Penne, nuovo look per lo stadio comunale

Pronti oltre 700mila euro per i lavori all’impianto di contrada Campetto. Ma resta il rebus piscina
PENNE. Nuovo look per lo stadio comunale di contrada Campetto. Il responsabile dell'ufficio tecnico del Comune di Penne, l'ingegnere Piero Antonacci, nei giorni scorsi, ha indetto una gara per i lavori di completamento dell'impianto da calcio ed atletica della cittadella dello sport di contrada Campetto. Sono a disposizione 703mila euro e la gara avverrà tramite procedura negoziata. Sono state invitate a partecipare 5 imprese e l'aggiudicataria sarà scelta in base all'offerta economicamente più vantaggiosa, individuata sulla base del miglior rapporto qualità-prezzo. L'intervento sarà realizzato sulla base del progetto esecutivo, redatto dall’architetto Marco Costantini.
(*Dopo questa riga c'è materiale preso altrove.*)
-- ==== Sys2Proof/Laws/FramePower.lean ====
section
/-! SUPPORT. The parts of the state that each operation of Machine/Power.lean may change; every other part it leaves
alone. -/

set_option linter.all false

namespace Sys2Proof.Machine

theorem execRefclkLoss_frame  {x t : State} (h : execRefclkLoss x = .next t) :
    OnlyChanges [.pw, .evr, .pmc, .trb, .mb, .sched, .tr, .prot, .per, .ck, .cache, .dram, .coh, .sgl, .fab, .portA, .portB, .cxlA, .cxlB, .sec, .freeCtr, .outs, .clamps] x t := by
  unfold execRefclkLoss at h
  first
    | (injection h with h; subst h)
    | (split at h <;> (first | (injection h with h; subst h) | cases h))
  all_goals
    repeat' first
      | with_reducible assumption
      | with_reducible apply OnlyChanges.refl
      | (extract_lets +onlyGivenNames y; guard_hyp y : State := Prod.snd _; subst y)
      | (extract_lets +onlyGivenNames y; guard_hyp y : State := _; apply OnlyChanges.cut y; (on_goal 1 => (unfold y; clear y)); (on_goal 2 => (intro hx; clear_value y)))
      | (extract_lets +onlyGivenNames y; guard_hyp y : _ × State := _; apply OnlyChanges.cutP y; (on_goal 1 => (unfold y; clear y)); (on_goal 2 => (intro hx; clear_value y)))
      | (extract_lets +onlyGivenNames y; guard_hyp y : _ × _ × State := _; apply OnlyChanges.cutPP y; (on_goal 1 => (unfold y; clear y)); (on_goal 2 => (intro hx; clear_value y)))
      | (extract_lets +onlyGivenNames y; guard_hyp y : Boxes := _; subst y)
      | (extract_lets +onlyGivenNames y; guard_hyp y : Power := _; subst y)
      | (extract_lets +onlyGivenNames y; guard_hyp y : Trans := _; subst y)
      | (extract_lets +onlyGivenNames y; guard_hyp y : Prot := _; subst y)
      | (extract_lets +onlyGivenNames y; guard_hyp y : Persist := _; subst y)
      | (extract_lets +onlyGivenNames y; guard_hyp y : Sgl := _; subst y)
      | (extract_lets +onlyGivenNames y; guard_hyp y : Sec := _; subst y)
      | (extract_lets +onlyGivenNames y; clear_value y)
      | extract_lets +onlyGivenNames y
      | with_reducible apply OnlyChanges.ite
      | (with_reducible apply OnlyChanges.step linkDown_frame; (on_goal 1 => decide))
      | (with_reducible apply OnlyChanges.step event_frame; (on_goal 1 => decide))
      | (with_reducible apply OnlyChanges.step linkLost_frame; (on_goal 1 => decide))
      | (with_reducible apply OnlyChanges.foldl; (on_goal 2 => intro z a))
      | (with_reducible apply OnlyChangesP.foldl; (on_goal 2 => intro z a))
      | split
      | (with_reducible apply OnlyChanges.upd1; (on_goal 1 => decide); (on_goal 1 => (first | exact Or.inr (by with_reducible rfl) | exact Or.inl (by decide) | exact Or.inr rfl)); (on_goal 1 => (first | exact Or.inr (by with_reducible rfl) | exact Or.inl (by decide) | exact Or.inr rfl)))

theorem setWin_frame {a0} {a1} {x : State} : OnlyChanges [.pw] x (setWin a0 a1 x) := by
  unfold setWin
  repeat' first
    | with_reducible assumption
    | with_reducible apply OnlyChanges.refl
    | (extract_lets +onlyGivenNames y; guard_hyp y : State := Prod.snd _; subst y)
    | (extract_lets +onlyGivenNames y; guard_hyp y : State := _; apply OnlyChanges.cut y; (on_goal 1 => (unfold y; clear y)); (on_goal 2 => (intro hx; clear_value y)))
    | (extract_lets +onlyGivenNames y; guard_hyp y : _ × State := _; apply OnlyChanges.cutP y; (on_goal 1 => (unfold y; clear y)); (on_goal 2 => (intro hx; clear_value y)))
    | (extract_lets +onlyGivenNames y; guard_hyp y : _ × _ × State := _; apply OnlyChanges.cutPP y; (on_goal 1 => (unfold y; clear y)); (on_goal 2 => (intro hx; clear_value y)))
    | (extract_lets +onlyGivenNames y; guard_hyp y : Boxes := _; subst y)
    | (extract_lets +onlyGivenNames y; guard_hyp y : Power := _; subst y)
    | (extract_lets +onlyGivenNames y; guard_hyp y : Trans := _; subst y)
    | (extract_lets +onlyGivenNames y; guard_hyp y : Prot := _; subst y)
    | (extract_lets +onlyGivenNames y; guard_hyp y : Persist := _; subst y)
    | (extract_lets +onlyGivenNames y; guard_hyp y : Sgl := _; subst y)
    | (extract_lets +onlyGivenNames y; guard_hyp y : Sec := _; subst y)
    | (extract_lets +onlyGivenNames y; clear_value y)
    | extract_lets +onlyGivenNames y
    | with_reducible apply OnlyChanges.ite
    | split
    | (with_reducible apply OnlyChanges.upd1; (on_goal 1 => decide); (on_goal 1 => (first | exact Or.inr (by with_reducible rfl) | exact Or.inl (by decide) | exact Or.inr rfl)); (on_goal 1 => (first | exact Or.inr (by with_reducible rfl) | exact Or.inl (by decide) | exact Or.inr rfl)))

theorem aoLoss_frame  {x : State} : OnlyChanges [.pw, .evr, .pst, .mb, .dr, .ck, .portA, .portB, .freeCtr, .clamps, .latched] x (aoLoss x) := by
  unfold aoLoss
  repeat' first
    | with_reducible assumption
    | with_reducible apply OnlyChanges.refl
    | (extract_lets +onlyGivenNames y; guard_hyp y : State := Prod.snd _; subst y)
    | (extract_lets +onlyGivenNames y; guard_hyp y : State := _; apply OnlyChanges.cut y; (on_goal 1 => (unfold y; clear y)); (on_goal 2 => (intro hx; clear_value y)))
    | (extract_lets +onlyGivenNames y; guard_hyp y : _ × State := _; apply OnlyChanges.cutP y; (on_goal 1 => (unfold y; clear y)); (on_goal 2 => (intro hx; clear_value y)))
    | (extract_lets +onlyGivenNames y; guard_hyp y : _ × _ × State := _; apply OnlyChanges.cutPP y; (on_goal 1 => (unfold y; clear y)); (on_goal 2 => (intro hx; clear_value y)))
    | (extract_lets +onlyGivenNames y; guard_hyp y : Boxes := _; subst y)
    | (extract_lets +onlyGivenNames y; guard_hyp y : Power := _; subst y)
    | (extract_lets +onlyGivenNames y; guard_hyp y : Trans := _; subst y)
    | (extract_lets +onlyGivenNames y; guard_hyp y : Prot := _; subst y)
    | (extract_lets +onlyGivenNames y; guard_hyp y : Persist := _; subst y)
    | (extract_lets +onlyGivenNames y; guard_hyp y : Sgl := _; subst y)
    | (extract_lets +onlyGivenNames y; guard_hyp y : Sec := _; subst y)
    | (extract_lets +onlyGivenNames y; clear_value y)
    | extract_lets +onlyGivenNames y
    | with_reducible apply OnlyChanges.ite
    | (with_reducible apply OnlyChanges.step pstCut_frame; (on_goal 1 => decide))
    | split
    | (with_reducible apply OnlyChanges.upd395559; (on_goal 1 => decide); (on_goal 1 => (first | exact Or.inr (by with_reducible rfl) | exact Or.inl (by decide) | exact Or.inr rfl)); (on_goal 1 => (first | exact Or.inr (by with_reducible rfl) | exact Or.inl (by decide) | exact Or.inr rfl)); (on_goal 1 => (first | exact Or.inr (by with_reducible rfl) | exact Or.inl (by decide) | exact Or.inr rfl)))

theorem copySnaps_frame  {x : State} : OnlyChanges [.pw] x (copySnaps x) := by
  unfold copySnaps
  repeat' first
    | with_reducible assumption
    | with_reducible apply OnlyChanges.refl
    | (extract_lets +onlyGivenNames y; guard_hyp y : State := Prod.snd _; subst y)
    | (extract_lets +onlyGivenNames y; guard_hyp y : State := _; apply OnlyChanges.cut y; (on_goal 1 => (unfold y; clear y)); (on_goal 2 => (intro hx; clear_value y)))
    | (extract_lets +onlyGivenNames y; guard_hyp y : _ × State := _; apply OnlyChanges.cutP y; (on_goal 1 => (unfold y; clear y)); (on_goal 2 => (intro hx; clear_value y)))
    | (extract_lets +onlyGivenNames y; guard_hyp y : _ × _ × State := _; apply OnlyChanges.cutPP y; (on_goal 1 => (unfold y; clear y)); (on_goal 2 => (intro hx; clear_value y)))
    | (extract_lets +onlyGivenNames y; guard_hyp y : Boxes := _; subst y)
    | (extract_lets +onlyGivenNames y; guard_hyp y : Power := _; subst y)
    | (extract_lets +onlyGivenNames y; guard_hyp y : Trans := _; subst y)
    | (extract_lets +onlyGivenNames y; guard_hyp y : Prot := _; subst y)
    | (extract_lets +onlyGivenNames y; guard_hyp y : Persist := _; subst y)
    | (extract_lets +onlyGivenNames y; guard_hyp y : Sgl := _; subst y)
    | (extract_lets +onlyGivenNames y; guard_hyp y : Sec := _; subst y)
    | (extract_lets +onlyGivenNames y; clear_value y)
    | extract_lets +onlyGivenNames y
    | with_reducible apply OnlyChanges.ite
    | split
    | (with_reducible apply OnlyChanges.upd1; (on_goal 1 => decide); (on_goal 1 => (first | exact Or.inr (by with_reducible rfl) | exact Or.inl (by decide) | exact Or.inr rfl)); (on_goal 1 => (first | exact Or.inr (by with_reducible rfl) | exact Or.inl (by decide) | exact Or.inr rfl)))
Soddisfatto l'assessore allo sport del Comune di Penne, Emidio Camplese. «Dopo l'inerbimento in sintetico dello stadio Fernando Colangelo, un altro grande passo per l'impiantistica sportiva cittadina», sottolinea Camplese. «Con questi interventi in cantiere andremo a realizzare le torri faro per illuminazione dello stadio ed una pista di atletica di ultima generazione. Il lavoro», continua l'assessore allo sport, «porterà inoltre all’efficientamento della centrale termica ed a migliorie degli spazi adiacenti». L'obiettivo è quello di rendere lo stadio di contrada Campetto non solo fruibile per eventuali gare di calcio, ma anche per l'atletica leggera. «Abbiamo l'ambizione che l'impianto pennese possa ospitare meeting nazionali ed internazionali di atletica leggera. Il centro sportivo di contrada Campetto diverrà sempre più un fiore all'occhiello. L'efficientamento della centrale termica, inoltre, porterà un consistente risparmio energetico con un conseguente abbassamento dei costi gestionali. In questi giorni, inoltre, stiamo predisponendo l'installazione di fari led per l'illuminazione dello stadio Fernando Colangelo», conclude Camplese. Per far sì che il centro sportivo di contrada Campetto torni però ad essere un vero punto di riferimento per tutta la comunità vestina, sarà fondamentale che sia riaperta la piscina coperta. L'impianto, chiuso da marzo 2020, non ha più riaperto dall'emergenza Covid-19. All'orizzonte, dopo la rescissione con l'ormai ex gestore Acquatika, sarà necessario trovare una nuova società disposta ad investire sull'impianto per il nuoto pennese. (f.b.)